The answer must consist only of the lines from the line with "w => .ok (decodeRxstep w)" to the line with "if w = 1 ∨ w", both included, exactly as they stand below.

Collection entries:
•••••

-- ==== Sys2Proof/Decode.lean ====
section
/-! DEFINITION. The codes of spec/opcode_table.json (R101 to R116, R125), the decoder that tells an
operation from its code, and the encoder. Where several rows share a code, the row's `when` decides:
the decoder takes those conditions as `Cond`. Rows whose encoding is "-" have no code. -/

namespace Sys2Proof

/-- The bits of one row of the table, under the row's format; operands that travel beside the bits
(a payload, the `SEND` operands, the answered request) stand beside them. -/
inductive Code where
  /-- ten intervals in time order, the first one the highest bit (R103) -/
  | slot (w : BitVec 10)
  /-- a `line_out` code (R101) -/
  | lvl (w : BitVec 2)
  /-- a received wire byte (R104) -/
  | wbyte (w : Byte)
  /-- a stuffed pair the transmitter produces, first byte in the high half (R105) -/
  | wpairTx (w : BitVec 16)
  /-- a pair as received (R119) -/
  | wpairRx (w : BitVec 16)
  /-- a unit: 40 header bits, byte 0 highest, and the payload (R106) -/
  | hdr (w : BitVec 40) (payload : List Byte)
  /-- a request vector with the `SEND` operands (R111) -/
  | hreq (w : BitVec 4) (dst : Byte) (payload : List Byte)
  /-- the answer code to `call` (R112) -/
  | hrsp (call : HostCall) (w : BitVec 3)
  /-- a `tx_state` code (R115) -/
  | txst (w : BitVec 3)
  /-- an `rx_state` code (R116) -/
  | rxst (w : BitVec 2)
  /-- a discard-cause code (R282) -/
  | dcause (w : BitVec 3)
  /-- `shutdown, tx_state[2:0]` (R125) -/
  | txstep (w : BitVec 4)
  /-- `shutdown, rx_state[1:0]` (R125) -/
  | rxstep (w : BitVec 3)
  deriving DecidableEq, Repr

/-- The conditions of the rows' `when` column that rows with one code differ in. -/
structure Cond where
  /-- `rx_esc = 1` (R104) -/
  rxEsc : Bool
  /-- the unit matches the outstanding frame as its acknowledgment (R241) -/
  ackMatched : Bool
  /-- `pendingAck` is not `none` (R210) -/
  ackPending : Bool
  /-- `outq` is empty (R210) -/
  outqEmpty : Bool
  /-- `tx_widx = len(wire(cur))` (R182) -/
  wireDone : Bool
  /-- `ack_flag = 1` (R210) -/
  ackFlag : Bool
  /-- the timer reaches `ACK_TIMEOUT_TICKS` in this step (R217) -/
  timerExpires : Bool
  /-- the new retry count is within `MAX_ATTEMPTS` (R217) -/
  retriesLeft : Bool
  deriving DecidableEq, Repr

/-- No condition holds and nothing waits: the conditions right after reset. -/
def Cond.quiet : Cond where
  rxEsc := false
  ackMatched := false
  ackPending := false
  outqEmpty := true
  wireDone := false
  ackFlag := false
  timerExpires := false
  retriesLeft := true

/-! ### Code tables -/

/-- R101. -/
def Level.code : Level → BitVec 2
  | .neutral => 0
  | .high => 1
  | .low => 2

/-- R112. -/
def Rsp.code : Rsp → BitVec 3
  | .ok => 0
  | .wouldBlock => 1
  | .cancelled => 2
  | .tooLong => 3

/-- R115. -/
def TxState.code : TxState → BitVec 3
  | .idle => 0
  | .sending => 1
  | .awaitingAck => 2
  | .failed => 3
  | .halted => 4

/-- R115, read back; codes 5 to 7 never occur. -/
def TxState.ofCode (w : BitVec 3) : Option TxState :=
  if w = 0 then some .idle
  else if w = 1 then some .sending
  else if w = 2 then some .awaitingAck
  else if w = 3 then some .failed
  else if w = 4 then some .halted
  else none

/-- R116. -/
def RxState.code : RxState → BitVec 2
  | .hunt => 0
  | .data => 1
  | .deliver => 2
  | .halted => 3

/-- R116, read back. -/
def RxState.ofCode (w : BitVec 2) : RxState :=
  if w = 0 then .hunt else if w = 1 then .data else if w = 2 then .deliver else .halted

/-- R282. -/
def DiscardCause.code : DiscardCause → BitVec 3
  | .acted => 0
  | .overflow => 1
  | .undersized => 2
  | .destinationMismatch => 3
  | .sequenceMismatch => 4
  | .headerChecksum => 5
  | .payloadChecksum => 6
  | .duplicate => 7

/-! ### The decoder -/

/-- Format `SLOT`: `01dddddddd` (R103). -/
def decodeSlot (w : BitVec 10) : Except DecodeError Instr :=
  if w.extractLsb' 8 2 = 1 then .ok (.slot (w.extractLsb' 0 8)) else .error .notSlot

/-- Format `LVL`; `11` is never produced (R101). -/
def decodeLvl (w : BitVec 2) : Except DecodeError Instr :=
  if w = 0 then .ok .lvlNeutral
  else if w = 1 then .ok .lvlHigh
  else if w = 2 then .ok .lvlLow
  else .error .levelReserved

/-- Format `WBYTE`, the classes in the order of R104. -/
def decodeWbyte (rxEsc : Bool) (b : Byte) : Instr :=
  if rxEsc then .literal b
  else if b = escapeByte then .escape
  else if b = sentinelByte then .sentinel
  else .literal b

/-- Format `WPAIR`, transmit side (R105). -/
def decodePairTx (w : BitVec 16) : Except DecodeError Instr :=
  if w = 0x7D7E then .ok .escSentinel
  else if w = 0x7D7D then .ok .escEscape
  else .error .notPair

/-- Format `WPAIR`, receive side: `0x7D` and any byte (R119). -/
def decodePairRx (w : BitVec 16) : Except DecodeError Instr :=
  if w.extractLsb' 8 8 = escapeByte then .ok (.escAny (w.extractLsb' 0 8)) else .error .notPair

/-- Formats `DATA` and `ACK`: the same bits, told apart by the acknowledgment match (R106, R110). -/
def decodeHdr (ackMatched : Bool) (w : BitVec 40) (payload : List Byte) : Instr :=
  let s := w.extractLsb' 32 8
  let t := w.extractLsb' 24 8
  let n := w.extractLsb' 16 8
  let h := w.extractLsb' 8 8
  let p := w.extractLsb' 0 8
  if ackMatched && payload.isEmpty then .ack s t n h p else .data s t n h p payload

/-- Format `HREQ`: of several requests the one handled first, in the order `RESET`, `SHUTDOWN`, `SEND`,
`RECV` (R111, R269). -/
def decodeHreq (w : BitVec 4) (dst : Byte) (payload : List Byte) : Except DecodeError Instr :=
  if w.getLsbD 3 then .ok .reset
  else if w.getLsbD 2 then .ok .shutdown
  else if w.getLsbD 0 then .ok (.send dst payload)
  else if w.getLsbD 1 then .ok .recv
  else .error .noRequest

/-- Format `HRSP`; codes 4 to 7 are never produced, `TooLong` answers `SEND` alone (R112). -/
def decodeHrsp (call : HostCall) (w : BitVec 3) : Except DecodeError Instr :=
  if w = 0 then .ok (.ok call)
  else if w = 1 then .ok (.wouldBlock call)
  else if w = 2 then .ok (.cancelled call)
  else if w = 3 ∧ call = .send then .ok .tooLong
  else .error .answerReserved

/-- Format `TXST` (R115). -/
def decodeTxst (w : BitVec 3) : Except DecodeError Instr :=
  match TxState.ofCode w with
  | some .idle => .ok .txstIdle
  | some .sending => .ok .txstSending
  | some .awaitingAck => .ok .txstAwaitingAck
  | some .failed => .ok .txstFailed
  | some .halted => .ok .txstHalted
  | none => .error .txStateReserved

/-- Format `RXST` (R116). -/
def decodeRxst (w : BitVec 2) : Instr :=
  match RxState.ofCode w with
  | .hunt => .rxstHunt
  | .data => .rxstData
  | .deliver => .rxstDeliver
  | .halted => .rxstHalted

/-- Format `DCAUSE` (R282). -/
def decodeDcause (w : BitVec 3) : Instr :=
  if w = 0 then .dcNone
  else if w = 1 then .dcOverflow
  else if w = 2 then .dcUndersized
  else if w = 3 then .dcDestinationMismatch
  else if w = 4 then .dcSequenceMismatch
  else if w = 5 then .dcHeaderChecksum
  else if w = 6 then .dcPayloadChecksum
  else .dcDuplicate

/-- Format `TXSTEP`: the rows in the order listed, `x100` before `1sss`, then the state's rows by their
`when` (R125, R210). -/
def decodeTxstep (c : Cond) (w : BitVec 4) : Except DecodeError Instr :=
  match TxState.ofCode (w.extractLsb' 0 3) with
  | none => .error .txStateReserved
  | some .halted => .ok (.txHalted (w.getLsbD 3))
  | some st =>
    if w.getLsbD 3 then .ok (.txHalt st)
    else
      match st with
      | .idle =>
        if c.ackPending then .ok .txIdleAck
        else if c.outqEmpty then .ok .txIdleWait
        else .ok .txIdleData
      | .sending => if c.wireDone then .ok .txSent else .ok .txseq
      | .awaitingAck =>
        if c.ackFlag then .ok .txAcked
        else if !c.timerExpires then .ok .txWait
        else if c.retriesLeft then .ok .txRetransmit
        else .ok .txLimit
      | .failed => .ok .txFailed
      | .halted => .ok (.txHalted false)

/-- Format `RXSTEP`: `x11` before `1ss`, then the state's row (R125, R240). -/
def decodeRxstep (w : BitVec 3) : Instr :=
  match RxState.ofCode (w.extractLsb' 0 2) with
  | .halted => .rxHalted (w.getLsbD 2)
  | st =>
    if w.getLsbD 2 then .rxHalt st
    else
      match st with
      | .deliver => .rxDeliver
      | .hunt => .rxhunt
      | .data => .rxdata
      | .halted => .rxHalted false

/-- The decoder: total, refusing by name the codes no row has. -/
def decode (c : Cond) : Code → Except DecodeError Instr
  | .slot w => decodeSlot w
  | .lvl w => decodeLvl w
  | .wbyte w => .ok (decodeWbyte c.rxEsc w)
  | .wpairTx w => decodePairTx w
  | .wpairRx w => decodePairRx w
  | .hdr w payload => .ok (decodeHdr c.ackMatched w payload)
  | .hreq w dst payload => decodeHreq w dst payload
  | .hrsp call w => decodeHrsp call w
  | .txst w => decodeTxst w
  | .rxst w => .ok (decodeRxst w)
  | .dcause w => .ok (decodeDcause w)
  | .txstep w => decodeTxstep c w
  | .rxstep w => .ok (decodeRxstep w)

/-- The code a bare table word stands for (log entry 7). The table gives several formats the same small
codes; here a word of one byte is a request if exactly one request bit is set, an answer if it is 0 or
3, a cause if it is 5, 6 or 7, and else a wire byte; a word of two bytes is a stuffed pair, or a slot if its
first six bits are 0; a word of five bytes is a unit without payload. -/
def codeOfTableWord (nbits w : Nat) : Option Code :=
  if nbits = 40 then some (.hdr (BitVec.ofNat 40 w) [])
  else if nbits = 16 then
    if w = 0x7D7E ∨ w = 0x7D7D then some (.wpairTx (BitVec.ofNat 16 w))
    else if w / 256 = 0x7D then some (.wpairRx (BitVec.ofNat 16 w))
    else if w < 1024 then some (.slot (BitVec.ofNat 10 w))
    else none
  else if nbits ≤ 8 then
    if w = 1 ∨ w = 2 ∨ w = 4 ∨ w = 8 then some (.hreq (BitVec.ofNat 4 w) 0 [])
    else if w = 0 ∨ w = 3 then some (.hrsp .send (BitVec.ofNat 3 w))
    else if w = 5 ∨ w = 6 ∨ w = 7 then some (.dcause (BitVec.ofNat 3 w))
    else if w < 256 then some (.wbyte (BitVec.ofNat 8 w))
    else none
  else none

/-- The instruction the decoder reads from a bare table word, in the conditions right after reset. -/
def decodeTableWord (nbits w : Nat) : Option Instr :=
  match codeOfTableWord nbits w with
  | none => none
  | some code =>
    match decode Cond.quiet code with
    | .ok i => some i
    | .error _ => none

/-! ### The encoder -/

/-- The code of an instruction; none where the table's encoding is "-" (formats `FN`, `RXSUB`, `EVENT`).
Bits a request ignores are 0. -/
def encode : Instr → Option Code
  | .slot b => some (.slot ((1 : BitVec 2) ++ b))
  | .lvlNeutral => some (.lvl Level.neutral.code)
  | .lvlHigh => some (.lvl Level.high.code)
  | .lvlLow => some (.lvl Level.low.code)
  | .sentinel => some (.wbyte sentinelByte)
  | .escape => some (.wbyte escapeByte)
  | .literal b => some (.wbyte b)
  | .escSentinel => some (.wpairTx (escapeByte ++ sentinelByte))
  | .escEscape => some (.wpairTx (escapeByte ++ escapeByte))
  | .escAny b => some (.wpairRx (escapeByte ++ b))
  | .data s t n h p payload => some (.hdr (s ++ t ++ n ++ h ++ p) payload)
  | .ack s t n h p => some (.hdr (s ++ t ++ n ++ h ++ p) [])
  | .send dst payload => some (.hreq 1 dst payload)
  | .recv => some (.hreq 2 0 [])
  | .shutdown => some (.hreq 4 0 [])
  | .reset => some (.hreq 8 0 [])
  | .ok call => some (.hrsp call Rsp.ok.code)
  | .wouldBlock call => some (.hrsp call Rsp.wouldBlock.code)
  | .cancelled call => some (.hrsp call Rsp.cancelled.code)
  | .tooLong => some (.hrsp .send Rsp.tooLong.code)
  | .txstIdle => some (.txst TxState.idle.code)
  | .txstSending => some (.txst TxState.sending.code)
  | .txstAwaitingAck => some (.txst TxState.awaitingAck.code)
  | .txstFailed => some (.txst TxState.failed.code)
  | .txstHalted => some (.txst TxState.halted.code)
  | .rxstHunt => some (.rxst RxState.hunt.code)
  | .rxstData => some (.rxst RxState.data.code)
  | .rxstDeliver => some (.rxst RxState.deliver.code)
  | .rxstHalted => some (.rxst RxState.halted.code)
  | .dcNone => some (.dcause DiscardCause.acted.code)
  | .dcOverflow => some (.dcause DiscardCause.overflow.code)
  | .dcUndersized => some (.dcause DiscardCause.undersized.code)
  | .dcDestinationMismatch => some (.dcause DiscardCause.destinationMismatch.code)
  | .dcSequenceMismatch => some (.dcause DiscardCause.sequenceMismatch.code)
  | .dcHeaderChecksum => some (.dcause DiscardCause.headerChecksum.code)
  | .dcPayloadChecksum => some (.dcause DiscardCause.payloadChecksum.code)
  | .dcDuplicate => some (.dcause DiscardCause.duplicate.code)
  | .txHalted x => some (.txstep (BitVec.ofBool x ++ TxState.halted.code))
  | .txHalt st => some (.txstep ((1 : BitVec 1) ++ st.code))
  | .txIdleAck | .txIdleData | .txIdleWait => some (.txstep ((0 : BitVec 1) ++ TxState.idle.code))
  | .txseq | .txSent => some (.txstep ((0 : BitVec 1) ++ TxState.sending.code))
  | .txAcked | .txWait | .txRetransmit | .txLimit =>
    some (.txstep ((0 : BitVec 1) ++ TxState.awaitingAck.code))
  | .txFailed => some (.txstep ((0 : BitVec 1) ++ TxState.failed.code))
  | .rxHalted x => some (.rxstep (BitVec.ofBool x ++ RxState.halted.code))
  | .rxHalt st => some (.rxstep ((1 : BitVec 1) ++ st.code))
  | .rxDeliver => some (.rxstep ((0 : BitVec 1) ++ RxState.deliver.code))
  | .rxhunt => some (.rxstep ((0 : BitVec 1) ++ RxState.hunt.code))
  | .rxdata => some (.rxstep ((0 : BitVec 1) ++ RxState.data.code))
  | .checksum _ | .encode _ | .decode _ | .verify _ _ _ | .finalize _ _ | .ackbuild _ | .stuff _
  | .wire _ | .unstuff _ | .store _ | .unitend | .unit _ | .rxOverflow | .rxUndersized | .rxAckmatch
  | .rxAccept | .rxInvalid | .rxDuplicate | .deliveryfailed => none

/-- The conditions of the row's `when` under which its code stands for `i` (spec/opcode_table.json). -/
def Cond.selects (c : Cond) : Instr → Bool
  | .sentinel | .escape => !c.rxEsc
  | .literal b => c.rxEsc || (decide (b ≠ escapeByte) && decide (b ≠ sentinelByte))
  | .data _ _ _ _ _ payload => !(c.ackMatched && payload.isEmpty)
  | .ack _ _ _ _ _ => c.ackMatched
  | .txIdleAck => c.ackPending
  | .txIdleData => !c.ackPending && !c.outqEmpty
  | .txIdleWait => !c.ackPending && c.outqEmpty
  | .txseq => !c.wireDone
  | .txSent => c.wireDone
  | .txAcked => c.ackFlag
  | .txWait => !c.ackFlag && !c.timerExpires
  | .txRetransmit => !c.ackFlag && c.timerExpires && c.retriesLeft
  | .txLimit => !c.ackFlag && c.timerExpires && !c.retriesLeft
  | .slot _ | .lvlNeutral | .lvlHigh | .lvlLow | .escSentinel | .escEscape | .escAny _ | .send _ _
  | .recv | .shutdown | .reset | .ok _ | .wouldBlock _ | .cancelled _ | .tooLong | .txstIdle
  | .txstSending | .txstAwaitingAck | .txstFailed | .txstHalted | .rxstHunt | .rxstData
  | .rxstDeliver | .rxstHalted | .dcNone | .dcOverflow | .dcUndersized | .dcDestinationMismatch
  | .dcSequenceMismatch | .dcHeaderChecksum | .dcPayloadChecksum | .dcDuplicate | .checksum _
  | .encode _ | .decode _ | .verify _ _ _ | .finalize _ _ | .ackbuild _ | .stuff _ | .wire _
  | .txHalted _ | .txHalt _ | .txFailed | .rxHalted _ | .rxHalt _ | .rxDeliver | .rxhunt | .rxdata
  | .unstuff _ | .store _ | .unitend | .unit _ | .rxOverflow | .rxUndersized | .rxAckmatch
  | .rxAccept | .rxInvalid | .rxDuplicate | .deliveryfailed => true

end Sys2Proof
end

•••••

### Output of the task
  | .rxstep w => .ok (decodeRxstep w)

/-- The code a bare table word stands for (log entry 7). The table gives several formats the same small
codes; here a word of one byte is a request if exactly one request bit is set, an answer if it is 0 or
3, a cause if it is 5, 6 or 7, and else a wire byte; a word of two bytes is a stuffed pair, or a slot if its
first six bits are 0; a word of five bytes is a unit without payload. -/
def codeOfTableWord (nbits w : Nat) : Option Code :=
  if nbits = 40 then some (.hdr (BitVec.ofNat 40 w) [])
  else if nbits = 16 then
    if w = 0x7D7E ∨ w = 0x7D7D then some (.wpairTx (BitVec.ofNat 16 w))
    else if w / 256 = 0x7D then some (.wpairRx (BitVec.ofNat 16 w))
    else if w < 1024 then some (.slot (BitVec.ofNat 10 w))
    else none
  else if nbits ≤ 8 then
    if w = 1 ∨ w = 2 ∨ w = 4 ∨ w = 8 then some (.hreq (BitVec.ofNat 4 w) 0 [])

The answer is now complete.